In order to achieve the above object, the ink jet recording apparatus of the present invention described in claim 1 comprises:
At least a unit that discharges the remaining ink supplied to each nozzle of the nozzle row from the nozzle row by an ink discharge path from a nozzle row in which a plurality of nozzles that are driven by a drive circuit and eject ink is arranged. 1 and 2 or more units are provided,
The ink discharge path of the first unit is in thermal contact with the drive circuit of the second unit, and the ink discharge path of the second unit is in thermal contact with the drive circuit of the first unit. The
It is characterized by that.

  The ink jet recording apparatus of the present invention described in claim 2 is the ink jet recording apparatus of the present invention described in claim 1, wherein each unit removes the remaining ink discharged from the nozzle array of the nozzle array. It has an ink circulation path that is re-supplied to each nozzle, and the ink discharge path constitutes a part of the ink circulation path.
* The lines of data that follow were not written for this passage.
-- ==== Sys2Proof/Machine/Wire.lean ====
section
/-! DEFINITION. What goes on the wire (sections 9.2 and 9.10): numbers, the codes of Table 9-6, the
results of the queries, the notices, the CRC and the frame. Where R176 gives a width or an order it
is cited; the conventions it leaves open are assumption logs 10, 11, 12 and 39. -/

namespace Sys2Proof.Machine

/-! ## Numbers (R176) -/

/-- An unsigned number in `w` bytes, high byte first (R176). What does not fit is sent modulo 256 to the
power of `w`, of which R176 says nothing (DESIGN CHOICE, unsafe, log 10). -/
def be : Nat → Nat → List Byte
  | 0, _ => []
  | w + 1, n => be w (n / 256) ++ [BitVec.ofNat 8 n]

/-- The number that bytes spell, high byte first (R176). -/
def beNat (bytes : List Byte) : Nat := bytes.foldl (fun n b => n * 256 + b.toNat) 0

/-- A yes/no field (R176). -/
def yesNo (b : Bool) : List Byte := if b then [1] else [0]

/-- A trim: 3 bytes of two's complement (R176). -/
def trimBytes (t : Int) : List Byte := be 3 (t % 16777216).toNat

/-- The trim that 3 bytes of two's complement spell (R176). -/
def trimOf (n : Nat) : Int := if n < 8388608 then n else (n : Int) - 16777216

/-- A field given only in some cases: its presence byte, then its bytes, which are zeros when it is
absent (R176). -/
def optional (o : Option Nat) (w : Nat) : List Byte := yesNo o.isSome ++ be w (o.getD 0)

/-- Text whose length varies: a length byte, then its characters (R176). -/
def textBytes (t : List Byte) : List Byte := be 1 t.length ++ t

/-- Six flags as a ply mask, bit p for ply Pp (Table 9-6). -/
def maskByte (m : PerPly Bool) : Nat :=
  m.p0.toNat + 2 * m.p1.toNat + 4 * m.p2.toNat + 8 * m.p3.toNat + 16 * m.p4.toNat + 32 * m.p5.toNat

/-! ## Codes (Table 9-6) -/

def Disposition.code : Disposition → Nat
  | .opened => 0 | .bound _ _ => 1 | .skip => 2 | .void _ _ => 3

def PrintState.code : PrintState → Nat
  | .pending => 0 | .printed => 1 | .missed => 2 | .inhibited => 3 | .notPrinted => 4 | .none => 5

def VerifyState.code : VerifyState → Nat
  | .absent => 0 | .notDue => 1 | .await => 2 | .isMatch => 3 | .mismatch => 4 | .noread => 5
  | .noresult => 6 | .seen => 7

def Reason.code : Reason → Nat
  | .miss => 1 | .misplace => 2 | .inhibited => 3 | .mismatch => 4 | .noread => 5 | .noresult => 6
  | .splice => 7 | .align => 8

/-- A spoil reason that may be none (Table 9-6). -/
def reasonCode (r : Option Reason) : Nat := (r.map Reason.code).getD 0

def SetOutcome.code : SetOutcome → Nat
  | .good => 0 | .spoiled => 1 | .void => 2 | .blank => 3

def Registration.code : Registration → Nat
  | .off => 0 | .search => 1 | .locked => 2 | .coast => 3 | .lost => 4
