-- ==== Sys2Proof/Safety.lean ====
section
/-! DEFINITION. What a sound state of the FNC-6 is: the invariants that the statements assume or say
that every command keeps. Each is a decidable condition on the state's data alone. -/

namespace Sys2Proof.Machine

/-- R167, R170, R173: the notice queue holds at most 48 notices, a reply queue at most 8 replies, and
no discard counter passes 65 535. -/
def LinkState.Bounded (k : LinkState) : Prop :=
  k.replies.length ≤ Config.replyCapacity ∧ k.counters.length ≤ Config.maxCounter
  ∧ k.counters.gap ≤ Config.maxCounter ∧ k.counters.crc ≤ Config.maxCounter
  ∧ k.counters.overrun ≤ Config.maxCounter

def State.LinksBounded (s : State) : Prop :=
  s.notices.length ≤ Config.noticeCapacity ∧ s.links.press.Bounded ∧ s.links.service.Bounded

/-- R135: the make-up list holds at most 256 entries, in strictly ascending order of sequence
value, so that no two entries hold one value. -/
def State.MakeupsOrdered (s : State) : Prop :=
  s.makeups.length ≤ Config.makeupCapacity
  ∧ (s.makeups.map (·.value)).Pairwise (· < ·)

/-- R137, R148, R151: the run is HELD exactly when a hold cause is in the set, a drain kind is
present exactly in DRAINING, in a run the batch flag is set only with a make-up owed, and in IDLE the
table is empty, nothing is rendered and the spoil-marker is inactive. -/
def State.RunAgrees (s : State) : Prop :=
  (s.runState = .held ↔ s.causes ≠ HoldCauses.empty)
  ∧ (s.runState = .draining ↔ s.drain.isSome = true)
  ∧ (s.runState ≠ .idle → s.batch = true → s.makeups ≠ [])
  ∧ (s.runState = .idle →
      s.slots = [] ∧ s.marriageSlot = 0 ∧ s.render = none ∧ s.marker = false)

/-- Table 3-1: a ply record's path length lies in 1..120. -/
def PlyRecord.PathFits (r : PlyRecord) : Prop := 1 ≤ r.pathLength ∧ r.pathLength ≤ 120

/-- R1: the window holds at most 128 slots and its top does not pass the largest set index. -/
def State.WindowBounded (s : State) : Prop :=
  s.slots.length ≤ Config.windowCapacity ∧ s.windowEnd ≤ Config.maxSetIndex + 1
  ∧ ∀ p, (s.ply p).record.PathFits

/-- R73, R50: a staging queue holds at most 4 entries, and one fewer while the render unit serves its
ply. -/
def State.StagingBounded (s : State) : Prop :=
  (∀ p, (s.ply p).head.queue.length ≤ Config.stagingDepth)
  ∧ (∀ r, s.render = some r → (s.ply r.ply).head.queue.length < Config.stagingDepth)

/-- Section 3.2: the live state of an active ply in a run under cutoff C: its position and its mark
phase lie below C, its owed reverse count within the allowance, and it is not OFF. -/
def PlyState.InForm (ps : PlyState) (c : Nat) : Prop :=
  ps.unit.position < c ∧ ps.record.markPhase < c ∧ ps.unit.owed ≤ ps.allowance
  ∧ ps.unit.registration ≠ .off

/-- Section 3.2: every active ply of a run is in its form. -/
def State.PositionsInForm (s : State) : Prop :=
  s.inRun = true → ∀ p, s.active p = true → (s.ply p).InForm s.cutoff

/-- R12, R18: in a run, the head slot of every active ply lies at or below the top, and every slot held
at or below it is BOUND, SKIP or VOID. -/
def State.HeadsPassed (s : State) : Prop :=
  s.inRun = true → ∀ p, s.active p = true →
    (s.ply p).unit.headSlot < s.windowEnd
    ∧ ∀ j slot, j ≤ (s.ply p).unit.headSlot → s.slotAt j = some slot → slot.disp ≠ .opened

/-- R139: the Withdrawn tally never exceeds Good. -/
def State.WithdrawnWithinGood (s : State) : Prop := s.tallies.withdrawn ≤ s.tallies.good

/-! ## What a command leaves as it was -/

/-- What no command but a configuration request, START-RUN, TAKE-CONTROL, RELEASE-CONTROL, RESTART and
the restarts changes: the tables, the ply records, the parameters of the run last started, the owner,
a restart under way, and the commands still to be taken. -/
def State.SetupKept (s t : State) : Prop :=
  t.segments = s.segments ∧ t.blocks = s.blocks ∧ t.layouts = s.layouts
  ∧ (∀ p, (t.ply p).record = (s.ply p).record) ∧ t.params = s.params ∧ t.policy = s.policy
  ∧ t.endMakeups = s.endMakeups ∧ t.runPlies = s.runPlies ∧ t.owner = s.owner
  ∧ t.restart = s.restart ∧ t.pending = s.pending

/-- What an event of the press side leaves as it was: the setup and both links. -/
def State.PressFrame (s t : State) : Prop := s.SetupKept t ∧ t.links = s.links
  Furthermore, the ink jet recording apparatus of the present invention described in claim 3 is the ink jet recording apparatus of the present invention described in claim 1 or 2, wherein one of the first unit and the second unit is usable. The first unit and the second unit are units that discharge ink from the nozzles in both a normal mode in which all colors are used and a restriction mode in which the usable ink colors are limited to a part. The other is a unit that discharges ink from the nozzles in the normal mode and stops discharging ink from the nozzles in the restriction mode.

  According to a fourth aspect of the present invention, in the ink jet recording apparatus of the first, second or third aspect of the present invention, at least each nozzle row of the first unit and the second unit is provided. The first and second units of the inkjet heads in each row are provided with ink jet heads having different use frequencies at the time of non-full-color printing. It is a unit that supplies and discharges nozzles.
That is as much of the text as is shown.